Being misunderstood is so frustrating. Trying to explain to someone how you feel can be difficult enough, and misrepresenting your feelings is even worse.
Today was terrible... x 5. I guess I just really needed to talk it out, which didn't happen. Good thing I have friends that can one-up my problems, at all times. You'd think it would make me feel better...

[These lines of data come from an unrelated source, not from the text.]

/-- A run whose interval has been computed, with its record in one accumulator. -/
def computedRun (r : Fin 4) (x : RunSettings) (s : State) : State :=
  (recordRun r (s.recordOf r x) (s.outputOf r x) s).setBatch
    (s.retained.batch.taking (s.recordOf r x) s.pulses[r].batchDisagree)

theorem computeRun_eq (r : Fin 4) (x : RunSettings) (closing : Bool) (s : State) :
    computeRun r x closing s
      = offerResult (s.recordOf r x) closing
          (accumulate (s.recordOf r x) s.pulses[r].batchDisagree
            (evalFlowConds r x (sampleRun r x s) (s.outputOf r x)
              (recordRun r (s.recordOf r x) (s.outputOf r x) s))) := rfl

theorem computeRun_loopOnly (r : Fin 4) (x : RunSettings) (closing : Bool) (s : State) :
    LoopOnly (computedRun r x s) (computeRun r x closing s) := by
  rw [computeRun_eq]
  have flow := evalFlowConds_loopOnly r x (sampleRun r x s) (s.outputOf r x)
    (recordRun r (s.recordOf r x) (s.outputOf r x) s)
  refine LoopOnly.trans ?_ ((accumulate_loopOnly _ _ _).trans (offerResult_loopOnly _ _ _))
  rw [evalFlowConds_retained]
  exact flow.setBatch _

/-- R30: the RESULT frame of a record. -/
def resultFrame (rec : IntervalRecord) (totals : Totals) (level : Nat) : OutFrame :=
  { kind := .result, dest := allNodes, level, source := rec.run.val, payload := resultPayload rec totals }

theorem offerResult_queues {s : State} {st : StationRecord} (hst : s.retained.station = some st)
    (rec : IntervalRecord) (closing : Bool) :
    Queues
      (if resultDue st.spacing rec.interval closing then
        [resultFrame rec s.retained.runs[rec.run].totals st.resultLevel] else [])
      s (offerResult rec closing s) := by
  unfold offerResult
  rw [hst]
  simp only
  split
  · exact offer_queues _ s
  · exact Queues.refl s

theorem offerResult_cond_ne {c : CondId} (hd : c ≠ .outboundDiscard) (rec : IntervalRecord) (closing : Bool)
    (s : State) : (offerResult rec closing s).cond c = s.cond c := by
  unfold offerResult
  split
  · rfl
  · split
    · exact offer_cond_ne hd _ _
    · rfl

/-- The conditions of the Flow Engine are evaluated for a run that computes. -/
theorem computeRun_cond {r : Fin 4} {c : CondId} (h : c ∈ flowConds r) (x : RunSettings) (closing : Bool)
    (s : State) :
    (computeRun r x closing s).cond c
      = s.told c (flowActive x (sampleRun r x s) (s.outputOf r x) c) := by
  have hd := flowConds_ne_discard h
  rw [computeRun_eq, offerResult_cond_ne hd, accumulate_cond_ne (flowConds_not_batch h) hd,
    evalFlowConds_cond h]
  rfl

theorem computeRun_cond_ne {r : Fin 4} {c : CondId} (h : c ∉ flowConds r) (hb : c ∉ batchConds)
    (hd : c ≠ .outboundDiscard) (x : RunSettings) (closing : Bool) (s : State) :
    (computeRun r x closing s).cond c = s.cond c := by
  rw [computeRun_eq, offerResult_cond_ne hd, accumulate_cond_ne hb hd, evalFlowConds_cond_ne h hd]
  rfl

theorem batchConds_ne_discard {c : CondId} (h : c ∈ batchConds) : c ≠ .outboundDiscard := by
  rintro rfl
  simp [batchConds] at h

theorem computeRun_told (r : Fin 4) (x : RunSettings) (closing : Bool) (s : State) :
    BatchTold s (computeRun r x closing s) := by
  rw [computeRun_eq]
  have recorded : BatchTold s (recordRun r (s.recordOf r x) (s.outputOf r x) s) :=
    BatchTold.of_same rfl rfl rfl rfl fun _ _ => rfl
  have flow (u : State) : BatchTold u (evalFlowConds r x (sampleRun r x s) (s.outputOf r x) u) :=
    (evalFlowConds_loopOnly _ _ _ _ _).batchTold fun c hc =>
      evalFlowConds_cond_ne (fun h => flowConds_not_batch h hc) (batchConds_ne_discard hc) _ _ _ _
  have offered (u : State) : BatchTold u (offerResult (s.recordOf r x) closing u) :=
    (offerResult_loopOnly _ _ _).batchTold fun c hc => offerResult_cond_ne (batchConds_ne_discard hc) _ _ _
  exact ((recorded.trans (flow _)).trans (accumulate_told _ _ _)).trans (offered _)

theorem computedRun_totals (r : Fin 4) (x : RunSettings) (s : State) :
    (computedRun r x s).retained.runs[r] = s.retained.runs[r].take (s.recordOf r x) (s.outputOf r x) :=
  Vector.getElem_set_self r.isLt

theorem recordOf_run (s : State) (r : Fin 4) (x : RunSettings) : (s.recordOf r x).run = r := rfl

theorem recordOf_interval (s : State) (r : Fin 4) (x : RunSettings) : (s.recordOf r x).interval = s.now := rfl

theorem computeRun_queues {s : State} {st : StationRecord} (hst : s.retained.station = some st) (r : Fin 4)
    (x : RunSettings) (closing : Bool) :
    Queues
      (if resultDue st.spacing s.now closing then
        [resultFrame (s.recordOf r x) (s.retained.runs[r].totals.add (s.recordOf r x)) st.resultLevel] else [])
      s (computeRun r x closing s) := by
  rw [computeRun_eq]
  obtain ⟨u, hu⟩ : ∃ u, u = accumulate (s.recordOf r x) s.pulses[r].batchDisagree
      (evalFlowConds r x (sampleRun r x s) (s.outputOf r x)
        (recordRun r (s.recordOf r x) (s.outputOf r x) s)) := ⟨_, rfl⟩
  have before : Queues [] s u := by
    rw [hu]
    have recorded : Queues [] s (recordRun r (s.recordOf r x) (s.outputOf r x) s) :=
      queues_of_same rfl rfl rfl rfl rfl
    exact (accumulate_queues _ _ _).after ((evalFlowConds_queues _ _ _ _ _).after recorded)
  have data : u.retained = (computedRun r x s).retained := by
    rw [hu, (accumulate_loopOnly _ _ _).retained, State.setBatch_retained, evalFlowConds_retained]
    rfl
  have totals : u.retained.runs[r].totals = s.retained.runs[r].totals.add (s.recordOf r x) := by
    rw [data, computedRun_totals]
    rfl
  have offered := offerResult_queues (s := u) (st := st) (by rw [data]; exact hst) (s.recordOf r x) closing
  simp only [recordOf_run, recordOf_interval] at offered
  rw [totals] at offered
  rw [← hu]
  exact offered.after before

/-! ### The run that closes (R3, R37) -/

theorem closeAtExpiry_loopOnly (r : Fin 4) (s : State) :
    LoopOnly ((s.setRun r { s.runs[r] with state := .closed }).setPulse r s.pulses[r].closeRun)
      (closeAtExpiry r s) :=
  quietFlowConds_loopOnly r _

theorem closeAtExpiry_cond {r : Fin 4} {c : CondId} (h : c ∈ flowConds r) (s : State) :
    (closeAtExpiry r s).cond c = { s.cond c with active := false } :=
  quietFlowConds_cond h _

theorem closeAtExpiry_cond_ne {r : Fin 4} {c : CondId} (h : c ∉ flowConds r) (hd : c ≠ .outboundDiscard)
    (s : State) : (closeAtExpiry r s).cond c = s.cond c :=
  quietFlowConds_cond_ne h hd _

theorem closeAtExpiry_told (r : Fin 4) (s : State) : BatchTold s (closeAtExpiry r s) := by
  have same : BatchTold s ((s.setRun r { s.runs[r] with state := .closed }).setPulse r s.pulses[r].closeRun) :=
    BatchTold.of_same rfl rfl rfl rfl fun _ _ => rfl
  exact same.trans ((closeAtExpiry_loopOnly r s).batchTold fun c hc =>
    closeAtExpiry_cond_ne (fun h => flowConds_not_batch h hc) (batchConds_ne_discard hc) s)

theorem closeAtExpiry_queues (r : Fin 4) (s : State) : Queues [] s (closeAtExpiry r s) :=
  (quietFlowConds_queues r _).after (queues_of_same rfl rfl rfl rfl rfl)

/-! ### The handling of a run by its state -/

theorem expireRun_of_closed {s : State} {r : Fin 4} (h : s.runs[r].state = .closed) : expireRun s r = s := by
  unfold expireRun
  rw [h]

I am ok, and I give credit where credit is due, but I did this one alone. Maybe I was too ambitious. I should have been more aware of my limiting circumstances. Circumstances that were out of my control. But hey, at least I got to go camping when I was a kid. Did I mention why I was able to go camping as a kid? My brothers and my dad were all involved with the boyscouts. They went camping a lot. And sometimes one of the moms would suggest letting other family members attend the trips, such as her daughter. (Strange how a mom wouldn't just want to spend the weekend with her daughter, but that's neither here nor there.) And did I mention all the fun events those scouts participated in throughout the years? I got to stand on the sidelines for all of it. I got to go watch my brothers race in the soap box derby in the go-cart my dad built with them. And see them decorate their pinewood cars my dad carved for them. I got to go to all of their ceremonies and dinners and see the proud look in my father's eyes. I got to help pick up trash at their community service projects, and help my dad write his speeches, as he was the scoutmaster for a while and heavily involved with the goings-on since the beginning. I even got to miss a few of my Gifted and Talented meetings because my parents were busy getting ready for my brother's Eagle Scout dinner. I was involved in that too. I got to write out all the invitations, and then address and send them all. "We" did all sorts of fun stuff. I guess that's why they were too busy to come to my track meets. Ever. Or come to my varsity award dinners throughout the years. Or go to my national honors society induction. Or even ask to see my report cards. They came to a few MHC events with me though...to hand out business cards.
Look, my life has been blessed and amazing and I know it. But you don't. Just because someone is there it doesn't mean they are with you.
You can't be disappointed if you never attempt anything extraordinary. But don't be fooled into thinking that you've never failed. I'm taking a bow, because I tried. And if I succeed in the end I will extend an insincere and utterly empty thanks to my friends and family.